Many of you are aware of the very unfortunate event that occurred in my life not too long ago. I lost my wedding ring. I cannot even begin to describe the panic that I felt as I went to put it on one day, and it was nowhere to be found.
I will admit, it was 100% my fault. I have been careless with it and I can't believe this is the first time that it has gone missing. I tend to take it off a lot, you know, to wash and lotion hands. Also, I am pretty much in sweats every day and for some reason, I feel like it is unacceptable for me to wear my gorgeous ring unless I am wearing real clothes, and I have my hair done (a rare occasion). I'm weird, I know. We've already established that.
To my credit, when I do take it off and 99% of the time I put it in 1 of 2 places. The kitchen window seal or my bathroom drawer.
So I went to put it on, and like I said, NOWHERE. My heart sunk. Of course the first thing I did was ask my kids. They have been threatened to NEVER play with Mommy's ring. I am pretty scary, so they usually listen, especially when they know I mean business. After looking everywhere I could think of, I had to get going, as I was on my way out the door, so I decided to continue my search later, but I was crying on the inside. For reals. Damon sold his car so he could buy me that ring. He flew all the way to Hawaii when I was in college and proposed to me on Sunset Beach with that ring. It means the world to me.
Days later . . . . no ring. I was secretly hoping Damon had taken it and was doing the upgrades I am going to do for my prize when I reach my goal weight. (No, haven't reached it yet, still working on that, but I thought he
just might be surprising me for Mother's Day). I knew deep down that he wouldn't do that though, because I would kill him for spending that kind of money without me knowing . . . . but still, I was holding out hope.
Today, while getting ready, I was especially sad, because I always wear it to church. I decided to look some more. No luck. I had pretty much given up. I know Damon is so disappointed, but would NEVER make me feel bad or guilty.
So I get to church (late of course, that's how I roll). I usually sit in the back. That's what happens when you have three small children. My sister Mamie happens to be in the back row too. She has this look on her face. She tells me she has a surprise for me, and points to her hand. I look down and SHE. IS. WEARING. MY. RING!!!!!!!!!
You are NEVER going to believe where it was .. . . . . . IN HER NEIGHBORS Jan's YARD! What the HECK???? Then it all started coming back to me. We went to dinner at Mamie's two Sunday's ago. I must have taken it off (like usual) and put it on her counter while preparing food, and totally forgot about it. One of our little darlings (my best guess would be Ava or Evan, but both deny it) must have been playing with it and thrown it in Jan's yard as to not get caught.

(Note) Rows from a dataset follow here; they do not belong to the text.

/-- A turn block that a spar command's ownership of its page holds (R318). -/
def Mach.turnHeld (m : Mach) (t : Turn) : Bool :=
  let x := (m.cl t.cluster).chan t.chan
  match m.cmdOf x.cmd with
  | none => false
  | some c =>
    match m.liveDesc c.ctx x.src, m.liveDesc c.ctx x.dst with
    | some s, some d => m.moveHeld c s d
    | _, _ => false

/-- TURNER_BLOCK: the turner of a stack converts the next block in its rotation whose reads are not held (R263, R266, R318). -/
def execTurnerBlock (k : Fin 12) (s : State) : Host.Outcome State Fault Refusal :=
  match (s.m.st k.val).turns.find? fun t => !s.m.turnHeld t with
  | none => .next s
  | some t => .next (s.withMach ((s.m.modSt k.val fun st => { st with turns := st.turns.erase t }).turnBlock k.val t))

end Sys2Proof.Machine
end

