/-- Results of a load slot that is on (R126, R129, R135). -/
def Mach.loadPends (m : Mach) (c t : Nat) (x : Cmd) (img : Img) (s : MSlot) : List Pend × Mach :=
  let cl := m.cl c
  let pz := cl.predPoison s.pred || cl.addrPoison s
  let mk := fun (lat k : Nat) (v : Nat × Nat) => (⟨t + lat - 1, t, 3, .v k s.vreg, v.1, 0, if pz then allWords else v.2, 0⟩ : Pend)
  if s.op = 1 then
    (cl.cores'.map fun q => mk 6 q.2 ((cl.core q.2).getBits (cl.effAddr s q.1) 32),
     (cl.cores'.foldl (fun (m : Mach) q => m.noteSpad c q.2 (cl.effAddr s q.1) 256) m).modCl c fun k => { k with slotBanks := k.slotBanks ++ cl.cores'.flatMap fun q => (spadBanks (cl.effAddr s q.1) 256).map fun b => (q.2, b) })
  else if cl.coreIndependent s then
    let (v, m) := m.loadValue c x img s 0
    (cl.cores'.map fun q => mk 20 q.2 v, m)
  else
    cl.cores'.foldl (fun (acc : List Pend × Mach) q =>
      let (v, m) := acc.2.loadValue c x img s q.1
      (acc.1 ++ [mk 20 q.2 v], m)) ([], m)

/-- Results of a store slot that is on: scratchpad bytes, or words of the command's draft (R52, R126, R129, R742). -/
def Mach.storePends (m : Mach) (c t : Nat) (x : Cmd) (img : Img) (s : MSlot) : List Pend :=
  let cl := m.cl c
  let pz := cl.predPoison s.pred || cl.addrPoison s
  let val := fun k => Tab.get ({} : VReg) (cl.core k).v s.vreg
  let mk := fun k => if s.masked then let r := Tab.get ({} : MReg) (cl.core k).m s.mask; storeMask r.val.toNat r.width else 2 ^ 2048 - 1
  let po := fun k => if pz || (s.masked && (Tab.get ({} : MReg) (cl.core k).m s.mask).poison) then allWords else (val k).poison.toNat
  if s.op = 1 then cl.cores'.map fun q => ⟨t + 2, t, 4, .spad q.2 (cl.effAddr s q.1) 256, (val q.2).val.toNat, mk q.2, po q.2, 0⟩
  else match img.io[s.io]? with
    | none => []
    | some io =>
      match m.liveDesc x.ctx io.desc with
      | none => []
      | some d => (cl.accessCores s).filterMap fun q =>
        (x.draftDpa d.alloc (cl.effAddr s q.1)).map fun a => (⟨t + 7, t, 4, .mem a, (val q.2).val.toNat, mk q.2, po q.2, 0⟩ : Pend)

/-- The lines that an INV removes when it completes, page by page (R132, R135): none for a length of 0. -/
def Mach.invPends (m : Mach) (t : Nat) (x : Cmd) (a n : Nat) : List Pend :=
  if n = 0 then [] else (List.range ((a + n + 65535) / 65536 - a / 65536)).filterMap fun i =>
    let lo := max a ((a / 65536 + i) * 65536)
    let hi := min (a + n) ((a / 65536 + i + 1) * 65536)
    (m.xlateRead x lo).map fun d => (⟨t + 32 + ceilDiv n 16384 - 1, t, 5, .inv d (hi - lo), 0, 0, 0, 0⟩ : Pend)
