/-- HYV_VERSION_WRITE: the host selects a version, once until the next `BOOT`; a value out of range leaves 0 (R588). -/
def execHyvVersionWrite (v : BitVec 8) (s : State) : Host.Outcome State Fault Refusal :=
  .next (if s.servedWrite = true ∧ s.m.hyv.version = 0 ∧ hyvalMin ≤ v.toNat ∧ v.toNat ≤ hyvalMax then
    s.withMach { s.m with hyv := { s.m.hyv with version := v } } else s)

/-! ## The entry at the head of a queue (R577, R579, R584, R585) -/

/-- A submission entry. -/
structure Ent where
  ctx : Nat
  q : Nat
  op : Nat
  flags : Nat
  tag : Word
  bytes : List Byte
  deriving DecidableEq, Repr

/-- The opcodes of R586; those of commands take queue positions (R585). -/
def entryOps : List Nat := [1, 2, 3, 4, 5, 6, 0x10, 0x11, 0x12, 0x13, 0x14, 0x15, 0x20, 0x21, 0x22, 0x23, 0x24, 0x25, 0x30, 0x31]
def commandOps : List Nat := [1, 2, 3, 4, 5, 6, 0x30]

/-- A reserved byte or flag that is not 0, or an unlisted opcode (R584). -/
def Ent.bad (e : Ent) : Bool := !entryOps.contains e.op || decide (4 ≤ e.flags) || !zeros e.bytes 2 6

/-- A field of an entry. -/
def Ent.fld (e : Ent) (o n : Nat) : Nat := Sys2Proof.Machine.fld e.bytes o n

/-- A queue from which firmware reads: its context is `enabled`, it is not stopped, and the completion ring has room for
one more outcome (R406, R434, R579). -/
def Ctx.readable (c : Ctx) (q : Nat) : Bool :=
  c.st == .enabled && decide (q < c.queues) && (c.q q).stopped.isNone && (c.q q).sqHead != (c.q q).sqTail
    && decide ((c.q q).unposted + ringDist (c.q q).cqHead (c.q q).cqTail < 4096)

/-- Bytes of a context's rings. -/
def ringBytes (t : Tab Byte) (o n : Nat) : List Byte := (List.range n).map fun i => Tab.get 0 t (o + i)

/-- The entry at the head of a queue, where firmware runs and reads it. -/
def State.headEntry (s : State) (ctx q : Nat) : Option Ent :=
  let c := s.m.cx ctx
  if (s.aon.mode = .ready ∨ s.aon.mode = .run) ∧ s.m.running = true ∧ c.readable q = true then
    let b := ringBytes c.rings (sqOffset q (c.q q).sqHead) 64
    some ⟨ctx, q, fld b 0 1, fld b 1 1, BitVec.ofNat 64 (fld b 8 8), b⟩
  else none

/-- The entry is copied: the head advances past it, and room is kept for its completion (R577, R579). -/
def Mach.consume (m : Mach) (e : Ent) : Mach :=
  m.modCx e.ctx fun c => c.modQ e.q fun k =>
    { k with sqHead := (k.sqHead + 1) % 2 ^ 32, unposted := k.unposted + 1, nextPos := k.nextPos + 1 }

/-- An entry completes. -/
def Mach.endEntry (m : Mach) (e : Ent) (o : Outcome1) : Mach := m.complete e.ctx e.q e.tag e.op e.flags o

/-- The row of a submission entry: the entry at the head is read where it is this row's; an ordered control entry waits until
every earlier entry of its queue has completed (R585), a command stays in its ring while the module holds as many as it may (R424), and
an entry that R584 refuses completes with BAD_OPCODE. -/
def entryRow (s : State) (ctx q : Nat) (mine : Ent → Bool) (run : Ent → Mach → Mach) : State :=
  match s.headEntry ctx q with
  | none => s
  | some e =>
    if e.bad then s.withMach ((s.m.consume e).endEntry e { st := .badOpcode })
    else if !mine e then s
    else if !commandOps.contains e.op && bitAt e.flags 1 && ((s.m.cx ctx).q q).unposted != 0 then s
    else if commandOps.contains e.op && decide (maxInFlight ≤ s.m.holding) then s
    else s.firmware (run e (s.m.consume e))

/-- A command made of an entry: queued at its position. -/
def Mach.addCmd (m : Mach) (e : Ent) (kind : Kind) (f : Cmd → Cmd) : Mach :=
  let pos := ((m.cx e.ctx).q e.q).nextPos - 1
  { m with cmds := m.cmds ++ [f { seq := 0, ctx := e.ctx, q := e.q, pos := pos, kind := kind, tag := e.tag, opcode := e.op, flags := e.flags, entry := e.bytes }] }

/-! ## Memory entries: what is still in use (R320, R342) -/

/-- The descriptors that a handle stands for: itself, its index, and its local descriptor. -/
def Mach.handlesOf (m : Mach) (ctx h : Nat) : List Nat :=
  match m.liveDesc ctx h with
  | none => [h]
  | some d =>
    let l := if d.grid.isSome then d.local_ :: (match m.liveDesc ctx d.local_ with | some y => [y.index] | none => []) else []
    (h :: d.index :: l).filter (· != 0)

/-- A dispatched, uncommitted command uses an allocation, or a descriptor. -/
def Mach.usesAlloc (m : Mach) (x : Cmd) (h : Nat) : Bool :=
  x.drafts.any (fun d => d.alloc == h) ||
    (x.reads.flatMap (m.handlesOf x.ctx)).any fun i => (m.liveDesc x.ctx i).any fun d => d.grid.isNone && d.space == 0 && d.alloc == h
def Mach.usesDesc (m : Mach) (x : Cmd) (h : Nat) : Bool := (x.reads.flatMap (m.handlesOf x.ctx)).contains h

/-- Some page of an allocation is owned by a spar command. -/
def Mach.ownedAlloc (m : Mach) (a : Alloc) : Bool := a.pages.any fun f => Tab.get [] m.owned f != []

/-- A pending FREE, DESC_DESTROY or UNMAP may take effect. -/
def Mach.freeReady (m : Mach) (ctx : Nat) (e : Nat × Nat × Nat × Nat × Word × Nat) : Bool :=
  let live := m.cmds.filter fun x => x.ctx == ctx && x.inFlight
  match e.1 with
  | 0 => (match (m.cx ctx).alloc e.2.1 with | some a => !m.ownedAlloc a | none => true) && live.all fun x => !m.usesAlloc x e.2.1
  | 1 => live.all fun x => !m.usesDesc x e.2.1
  | _ => (m.cx ctx).maps.all fun r => (List.range r.pages).all fun i =>
      let v := r.va + i * 65536
      decide (v < e.2.1) || decide (e.2.1 + e.2.2.1 ≤ v) || match (m.cx ctx).mapped v with
        | some p => Tab.get [] m.owned p.frame == []
        | none => true

/-- The pages of a range taken out of a mapping: what is left before and after it. -/
def Mapping.cut (r : Mapping) (va pages : Nat) : List Mapping :=
  let first := max r.va va
  let last := min (r.va + r.pages * 65536) (va + pages * 65536)
  if last ≤ first then [r] else
    ([{ r with pages := (first - r.va) / 65536 },
      { r with va := last, page := r.page + (last - r.va) / 65536, pages := (r.va + r.pages * 65536 - last) / 65536 }] : List Mapping).filter fun x => x.pages != 0

/-- A pending entry takes effect: the allocation's mappings and frames go, the descriptor goes, or the range is unmapped. -/
def Mach.freeDone (m : Mach) (ctx : Nat) (e : Nat × Nat × Nat × Nat × Word × Nat) : Mach :=
  match e.1 with
  | 0 =>
    match (m.cx ctx).alloc e.2.1 with
    | none => m
    | some a =>
      let held := a.pages.filter fun f => m.frame f == .ctx ctx
      let m := m.modCx ctx fun c => { c with
        maps := c.maps.filter (fun r => r.alloc != e.2.1), allocs := Tab.erase c.allocs e.2.1, frames := c.frames - held.length }
      held.foldl Mach.release m
  | 1 => m.modCx ctx fun c => { c with descs := Tab.erase c.descs (e.2.1 % 2 ^ 20) }
  | _ => m.modCx ctx fun c => { c with maps := c.maps.flatMap fun r => r.cut e.2.1 (e.2.2.1 / 65536) }

/-- Opcode of a pending memory entry. -/
def freeOp (k : Nat) : Nat := match k with | 0 => 0x11 | 1 => 0x15 | _ => 0x13

/-- The pending memory entries of a context that may take effect do, and complete (R320, R342). -/
def Mach.settle (m : Mach) (ctx : Nat) : Mach :=
  (m.cx ctx).frees.foldl (fun (m : Mach) e =>
    if m.freeReady ctx e then
      ((m.freeDone ctx e).modCx ctx fun c => { c with frees := c.frees.erase e }).complete ctx e.2.2.2.1 e.2.2.2.2.1 (freeOp e.1) e.2.2.2.2.2 { st := .ok }
    else m) m

/-- A memory entry that takes effect now, or when what it names is no longer in use. -/
def Mach.deferFree (m : Mach) (e : Ent) (kind a b : Nat) : Mach :=
  (m.modCx e.ctx fun c => { c with frees := c.frees ++ [(kind, a, b, e.q, e.tag, e.flags)] }).settle e.ctx

/-! ## Placement (R243 to R246, R586) -/

/-- A free frame of a stack at or after a group and phase (take of R244). -/
def Mach.takeFrame (m : Mach) (use : FrameUse) (stack group phase : Nat) : Option (Nat × Mach) :=
  ((List.range 64).map fun i => (phase + i % 4) % 4 * 16 + (group + i / 4) % 16).findSome? fun col => m.takeOf (framesOfColour stack col) use

/-- A page placed in spread mode. -/
def Mach.placeSpread (m : Mach) (use : FrameUse) (v seed : Nat) : Option (Nat × Mach) :=
  (List.range 12).findSome? fun ds => m.takeFrame use ((v + seed + ds) % 12) ((v / 12 + seed / 12) % 16) (v / 192 % 4)

/-- A page placed in locality mode. -/
def Mach.placeLocality (m : Mach) (use : FrameUse) (v seed home : Nat) : Option (Nat × Mach) :=
  [Config.nearStacks home, Config.farStacks home, Config.remoteStacks home].findSome? fun set =>
    (List.range set.length).findSome? fun i =>
      m.takeFrame use (set.getD ((v + i) % set.length) 0) ((v / set.length + seed) % 16) 0

/-- The first frames of the large pages of a stack (R237), and the frames of one. -/
def largePages (stack : Nat) : List Nat := (List.range 128).map fun u => stack * 2 ^ 20 + u * 8192
def largeFrames (f : Nat) : List Nat := (List.range 8192).map (f + ·)

/-- A large page of a stack at a free choice: its 8,192 frames. -/
def Mach.takeLarge (m : Mach) (use : FrameUse) (stack : Nat) : Option (List Nat × Mach) :=
  match m.pick ((largePages stack).filter fun f => (largeFrames f).all m.available) with
  | (some f, m) => some (largeFrames f, (largeFrames f).foldl (fun (m : Mach) x => m.setFrame x use) m)
  | (none, _) => none

/-- The stacks in which a page is sought, in order. -/
def stackOrder (locality : Bool) (v seed home : Nat) : List Nat :=
  if locality then [Config.nearStacks home, Config.farStacks home, Config.remoteStacks home].flatMap fun set =>
    (List.range set.length).map fun i => set.getD ((v + i) % set.length) 0
  else (List.range 12).map fun ds => (v + seed + ds) % 12

/-- Page `v` of a word-view allocation placed: its frames. -/
def Mach.placePage (m : Mach) (use : FrameUse) (locality large : Bool) (v seed home : Nat) : Option (List Nat × Mach) :=
  if large then (stackOrder locality v seed home).findSome? (m.takeLarge use)
  else (if locality then m.placeLocality use v seed home else m.placeSpread use v seed).map fun r => ([r.1], r.2)

/-- The pages of a word-view allocation placed one after another; none where frames run out (R586). -/
def Mach.placeWord (m : Mach) (use : FrameUse) (locality large : Bool) (n seed home : Nat) : Option (List Nat × Mach) :=
  (List.range n).foldl (fun (acc : Option (List Nat × Mach)) v =>
    match acc with
    | none => none
    | some (l, m) => (m.placePage use locality large v seed home).map fun r => (l ++ r.1, r.2)) (some ([], m))

/-- The banks that a grain-view ALLOC names: die varying fastest, then bank, then stack. -/
def namedBanks (memStacks dies first last step : Nat) : List Nat :=
  (setBits 12 memStacks).flatMap fun s =>
    ((List.range 64).filter fun b => decide (first ≤ b) && decide (b ≤ last) && (b - first) % step == 0).flatMap fun b =>
      (setBits 16 dies).map fun d => s * 1024 + d * 64 + b

/-- The pages of a grain-view allocation: as many in each named bank. -/
def Mach.placeGrain (m : Mach) (use : FrameUse) (banks : List Nat) (per : Nat) : Option (List Nat × Mach) :=
  banks.foldl (fun (acc : Option (List Nat × Mach)) b =>
    (List.range per).foldl (fun (acc : Option (List Nat × Mach)) _ =>
      match acc with
      | none => none
      | some (l, m) => (m.takeOf (pagesOfBank b) use).map fun r => (l ++ [r.1], r.2)) acc) (some ([], m))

I was SO HAPPY, yet SO UPSET at the same time. Happy that I had my ring back, but upset that I have been so careless, and that I might not have ever seen my ring again if Jan hadn't have been pulling weeds in that ONE LITTLE SPOT and looked down and saw something shiny. Phew. Someone is looking out for me.
Never again will I be so careless with (best Gollum voice here) MY PRECIOUS.
I think I will bake Jan some cookies. . . . oh wait, I don't have that kind of self control. I think I will BUY Jan some cookies.
Welcome back Beautiful . . . . I missed you.